Implement the required methods (typically complete() returning JSON-conformant output for the <returnStruc> schemas, plus optional streaming).
Register in the provider factory (verify exact location — usually a registry in core/llm.py).
Add an entry in config_llm.yaml.
Test against a known-good <returnStruc> prompt before deploying.

Tuning Cost

Use low tier for everything except the final generate (default behavior — verify).
Set tool_selection_enabled: false in config_nlweb.yaml to skip the router call entirely.
Disable who_endpoint_enabled to skip federated discovery.
Pre-compute decontextualized_query client-side to skip that LLM call.

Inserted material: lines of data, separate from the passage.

/-! ### XA160 (R63-R66) -/

/-- The NaN marker: bit 159 alone set (R63). -/
def xaNan : Nat := 2 ^ 159

/-- The integer of a word that is not the marker. -/
def xaVal (w : Nat) : Int := signed 160 w

/-- Saturate to ±(2^159 - 1) with ANCHOR_OVF (R65). -/
def xaSat (n : Int) : Nat × Flags :=
  if n.natAbs < 2 ^ 159 then (twos 160 n, 0)
  else (twos 160 (if n < 0 then -(2 ^ 159 - 1) else 2 ^ 159 - 1), fANCHOR_OVF)

/-- Addition of two words (R65). -/
def xaAdd (a b : Nat) : Nat × Flags :=
  if a = xaNan ∨ b = xaNan then (xaNan, 0) else xaSat (xaVal a + xaVal b)

/-- A product in units of 2^A, with the flags of R64; none for the NaN marker. -/
def xaProduct (A : Int) (p : Num) : Option Int × Flags :=
  match p with
  | .nan => (none, fINVALID)
  | .inf _ => (none, fINVALID)
  | .zero _ => (some 0, 0)
  | .fin n a d e =>
    let (q, r, D) := Num.gridDiv a d e A
    let q' := roundUp .rne q r D
    let loss := if r = 0 then 0 else fANCHOR_LOSS
    let i : Nat := if q' < 2 ^ 128 then q' else 2 ^ 128 - 1
    (some (if n then -(i : Int) else i), orF loss (if q' < 2 ^ 128 then 0 else fANCHOR_OVF))

/-- Accumulate one product into a word (R64, R65). -/
def xaAcc (A : Int) (w : Nat) (p : Num × Flags) : Nat × Flags :=
  match xaProduct A p.1 with
  | (none, f) => (xaNan, f)
  | (some i, f) =>
    if w = xaNan then (xaNan, f) else
    let r := xaSat (xaVal w + i)
    (r.1, orF f r.2)

/-- The exact value n * 2^A of a word, NaN for the marker (R66). -/
def xaNum (A : Int) (w : Nat) : Num := if w = xaNan then .nan else Num.ofInt (xaVal w) A false

/-! ### The special functions (R74, R75) -/

/-- Fraction bits of the fixed-point evaluation of exp (log entry 3). -/
def fxBits : Nat := 512

/-- Fixed-point product. -/
def fxMul (a b : Int) : Int := a * b / 2 ^ fxBits

/-- Taylor sum 1 + y(1 + y/2(1 + y/3(...))) with n terms. -/
def fxExpTaylor (y : Int) : Nat → Nat → Int
  | 0, _ => 2 ^ fxBits
  | n + 1, k => 2 ^ fxBits + fxMul y (fxExpTaylor y n (k + 1)) / (k : Int)

/-- n squarings. -/
def fxSquare : Nat → Int → Int
  | 0, v => v
  | n + 1, v => fxSquare n (fxMul v v)

/-- exp of the exact value, in fixed point, for |x| below 2^8: exp(x) = exp(x / 2^10)^(2^10). -/
def fxExp (neg : Bool) (n d : Nat) (e : Int) : Int :=
  let (q, _, _) := Num.gridDiv n d e (10 - (fxBits : Int))
  let y : Int := if neg then -(q : Int) else q
  fxSquare 10 (fxExpTaylor y 80 1)

/-- exp, correctly rounded, with the special cases of R74. -/
def exp32 (a : Nat) : Nat × Flags :=
  match ofFp32 a with
  | .nan => (0x7FC00000, 0)
  | .inf n => (if n then 0 else 0x7F800000, 0)
  | .zero _ => (0x3F800000, 0)
  | .fin n x d e =>
    if Num.magLe x d e 128 1 0 then toFp32 (Num.ofInt (fxExp n x d e) (-(fxBits : Int)) false)
    else if n then (0, 0) else (0x7F800000, fFP_OVF)
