-- ==== Sys2Proof/Machine/Regs.lean ====
section
/-!
DEFINITION. The BAR0 register space: the page types of R35 and R36, where each page sits, its capabilities, and for
every block register its offset, access masks and reset value, row by row from the field tables of the spec.
Fields are named PAGE.REGISTER_FIELD, after R9.
-/
namespace Sys2Proof.Machine

/-- A register field: offset in its page and the bit range [hi:lo]. A whole register is [31:0]. -/
structure Fld where
  off : Nat
  hi : Nat
  lo : Nat
deriving DecidableEq, Repr

/-- The same field of the k-th register of a run with the given stride. -/
def Fld.at (f : Fld) (k stride : Nat) : Fld := ⟨f.off + k * stride, f.hi, f.lo⟩

/-- One register row of a page: offset, how many, stride, the masks of its bits by access type (R7), the masks of the
bits kept by a module reset, by a block reset and by a cold reset, its reset value (R6), and its half of a 64-bit pair
under R3 (1 low, 2 high, 0 none). Bits in no mask are read only to software. -/
structure RegRow where
  name : String
  off : Nat
  count : Nat
  stride : Nat
  rw : Nat
  w1c : Nat
  w1s : Nat
  rc : Nat
  keepModule : Nat
  keepBlock : Nat
  keepCold : Nat
  reset : Nat
  pair : Nat
deriving DecidableEq, Repr

/-- The page types of R35 and R36, the CROSSROADS and BELFRY pages told apart by their contents, and the two windows. -/
inductive PageTy where
  | DIRECTORY | MODULE | TILE | MESH | DIE | HBM | SIZE_TABLE | RESHARD | MSG | MENG | TIME | TRIGGERS | ENGINE | COMB | PORT | XRDS | XRDS_ID | XRDS_FREE | MILLRACE | CLAIM | HOSTWIN | MGMT | BELFRY | BELFRY_SRC | BELFRY_SUM | RESET | POWER | BACKUP | SELFTEST | CAL | AGEING | LOG | UPDATE | BELFRY_HDR | W_DESC | W_TRACE
deriving DecidableEq, Repr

Switching Embedding Providers Safely

# 1. Stop serving traffic
# 2. Change config_embedding.yaml
# 3. Drop the index
python -m data_loading.db_load --only-delete delete-site <site>
# 4. Re-ingest
python -m data_loading.db_load <source> <site>
# 5. Restart

You cannot mix-and-match embedding providers across a single retrieval index. Vectors are not portable across providers.

Verifying Provider Wiring

nlweb check runs connectivity diagnostics for all configured providers. Use it before debugging "the model isn't responding" issues — the answer is usually a missing env var.

Provider Failure Modes

OpenAI / Anthropic / Gemini 429s: rate limits. Add backoff in the provider class or reduce concurrency.
Azure OpenAI 404 on deployment: the deployment_name in config doesn't match what's deployed in Azure. They're per-deployment, not per-model.
Ollama "model not found": ollama pull <model> first.
Snowflake Cortex authentication: requires the warehouse + role to have Cortex enabled.
HuggingFace inference endpoint cold-start: first call takes 30-60s. Pre-warm.

Always re-fetch config_llm.yaml from the live repo — provider keys and model IDs change.